What was it Robert Burns said about the best laid plans…? I decided over a month ago to start eating ‘wartime rations’ today, so you’d think I’d have been a bit more organised about it. Wrong! Having cleaned out my fridge yesterday of all the non-rationed foods and eating porridge for breakfast this morning (milk and a wee bit of sugar)…
… lunchtime found me racing down to Safeway to buy my rations for the week. Healthy ‘perimeter’ shopping which cost a fraction of my usual bill. (The carton of eggs you see is three weeks supply of shell eggs – I still have to pick up powdered eggs.)
Last time I ate wartime rations it was spring/summer, so I could enjoy lettuce, tomato and cucumbers in my ‘Oslo meal’ sandwich. (Oslo meal = sandwich, piece of fruit and glass of milk). But with no salad available in January – and little advance prep on my part – I had to make do with a carrot sandwich. It looks a bit odd, but actually tasted okay. Fortunately, I had made some homemade soup yesterday evening, so that was nice and warming on a cold day!
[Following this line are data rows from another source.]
-- ==== Sys2Proof/Machine/Operands.lean ====
section
/-! DEFINITION. Operand forms and the values computed from parameters and bytes: counter and slot operands (R133),
the lines and outputs of a channel (R250), the packet byte (R62, R302), the frequency word (R301), the acknowledgment
byte (R309), the binary encodings of the state registers (R50, R60, R80). -/

namespace Sys2Proof.Machine

/-! ### Counter and slot operands (R133) -/

/-- The counter a counter-index operand names, none when it is ≥ NUM_COUNTERS. -/
def State.counterOperand (s : State) (i : Byte) : Option Nat := s.cnt.get? i.toNat

/-- `zext_32(CNT[i])` (R171); CNT_WIDTH ≤ 32 makes it the counter's value. -/
def counterResult (v : Nat) : Result := BitVec.ofNat 32 v

/-- SETTINGS[k], none when k ≥ NUM_SETTINGS (R39, R204). -/
def slotOf (c : Config) (k : Byte) : Option Settings := (c.slot0 :: c.moreSlots)[k.toNat]?

/-- `S <- SETTINGS[SETSEL]` (R206). A SETSEL that names no slot is never written (R38); what it would select is a free
value (DESIGN CHOICE, log 17). -/
def State.activeSlot (s : State) : Settings := (slotOf s.cfg s.disp.setsel).getD Config.absentSlot

/-! ### The IR channels (R250) -/

/-- IN_k: the input line of the channel. -/
def inputLine : Channel → Line
  | .a => .irInA
  | .b => .irInB

/-- TX_k: TX_ENABLE_A for channel A, 0 for channel B. -/
def txEnabled (c : Config) : Channel → Bool
  | .a => c.txEnableA
  | .b => false

/-- IRSTATE's number (R50). -/
def IrState.code : IrState → BitVec 4
  | .idle .a => 0
  | .waitHigh .a => 1
  | .assert .a => 2
  | .pulse .a => 3
  | .guard .a => 4
  | .waitNext .a => 5
  | .idle .b => 6
  | .waitHigh .b => 7
  | .assert .b => 8
  | .pulse .b => 9
  | .guard .b => 10
  | .waitNext .b => 11
  | .connected => 12
  | .error => 13

/-! ### The radio's bytes -/

/-- RFSTATE's number (R60). -/
def RfState.code : RfState → BitVec 3
  | .idle => 0
  | .txStart => 1
  | .waitCarrierAssert => 2
  | .waitCarrierDeassert => 3
  | .waitAck => 4

/-- SYS_STATE's number (R80). -/
def SysState.code : SysState → BitVec 2
  | .boot => 0
  | .run => 1
  | .sdWait => 2
  | .halted => 3

/-- PKT's fields (R62): bit 7 BTN, bit 6 SIG, bits 5:2 zero, bits 1:0 SEQ. -/
def packetByte (btn sig : Bool) (seq : BitVec 2) : Byte :=
  BitVec.ofBool btn ++ BitVec.ofBool sig ++ 0#4 ++ seq

/-- FREQ = ((TARGET_FREQ * 2^16) / XTAL_FREQ) mod 2^24, exact (R301). -/
def freqWord (c : Config) : BitVec 24 :=
  BitVec.ofNat 24 (c.targetFreq * 2 ^ 16 / (c.xtalFreq : Nat))

/-- F[23:16], the first frequency byte on the bus (R105). -/
def freqByte0 (c : Config) : Byte := (freqWord c).extractLsb' 16 8

/-- F[15:8]. -/
def freqByte1 (c : Config) : Byte := (freqWord c).extractLsb' 8 8

/-- F[7:0], the last frequency byte on the bus. -/
def freqByte2 (c : Config) : Byte := (freqWord c).extractLsb' 0 8

/-- The bytes of RF.CONFIG in bus order (R300): the register sequence, each frequency byte after its header, most
significant first, and the calibrate command. -/
def configBytes (c : Config) : List Byte :=
  c.rfConfigSeq ++ (c.rfFreqHdr0 ++ [freqByte0 c]) ++ (c.rfFreqHdr1 ++ [freqByte1 c]) ++
    (c.rfFreqHdr2 ++ [freqByte2 c]) ++ [c.rfCmdCal]

/-- The pair a list of exceptions gives the byte, the first entry of the byte counting. -/
def lookupAck (b : Byte) : List (Byte × Byte × Byte) → Option (Byte × Byte)
  | [] => none
  | (b', t, d) :: rest => if b' = b then some (t, d) else lookupAck b rest

/-- ACK_DECODE's default: `(b[7:4], b[3:0])` (R309). -/
def ackNibbles (b : Byte) : Byte × Byte :=
  ((b.extractLsb' 4 4).zeroExtend 8, (b.extractLsb' 0 4).zeroExtend 8)

/-- ACK_DECODE (R309): broken threshold and signal delay of the acknowledgment byte. The parameter is a list of
exceptions to the default, so that every function from bytes to pairs can be given as plain data (DESIGN CHOICE, log
15). -/
def ackDecode (c : Config) (b : Byte) : Byte × Byte := (lookupAck b c.ackOverrides).getD (ackNibbles b)

end Sys2Proof.Machine
end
While discussing dinner with my husband last night. I told him I would be making vegetable curry for our first evening meal. (I want to keep the bulk of my meat ration until later on in the week.) However, when I came downstairs this morning to discover he’d really got into the spirit of things and made himself porridge for breakfast I relented. Sausages were available during the war off ration, but were hard to get and the quality was not always the best. Tonight they were available and, along with more homemade vegetable soup, we enjoyed a Stewed Sausage recipe of my mother’s – probably my grandmother’s too – made with apples, leeks and carrots with beetroot and mashed potato on the side.
Okay, on to some historical stuff.
As this is the first day back at school for most children after the holidays, what was discipline like in wartime schools? During those years, Anne went to school in Glasgow and was also evacuated into the countryside, so here are her recollections.
At Hillhead, very strict. All of us had to sit with arms folded or hands clasped behind our backs, according to a particular teacher’s whim, unless we were actually writing. A whistle was much used in the playground to stop unladylike behaviour. At Hyndland/Balfron it was a bit looser: my history teacher for instance didn’t mind that I listened to his lectures with my head resting on my arms on the desk – he took it that I was listening, which I was. But that would never have been countenanced at Hillhead.
As for what was going on in the war on this day… although it wasn’t voted in until March, on January 6th, 1941, FDR asked Congress to support Lend Lease, offering the allies money and supplies in the war effort. According to Wikipedia, the vote was split down party lines with the Republicans against, seeing it as a step to war. Through Lend Lease, the US supplied the Allies with $50.1 billion ($659b in today’s money) worth of goods. Repayment of the British debt started in January 1951 – although the annual payments were deferred for 5 years. Britain submitted its final installment of $83.3million to the US on January 29th, 2006.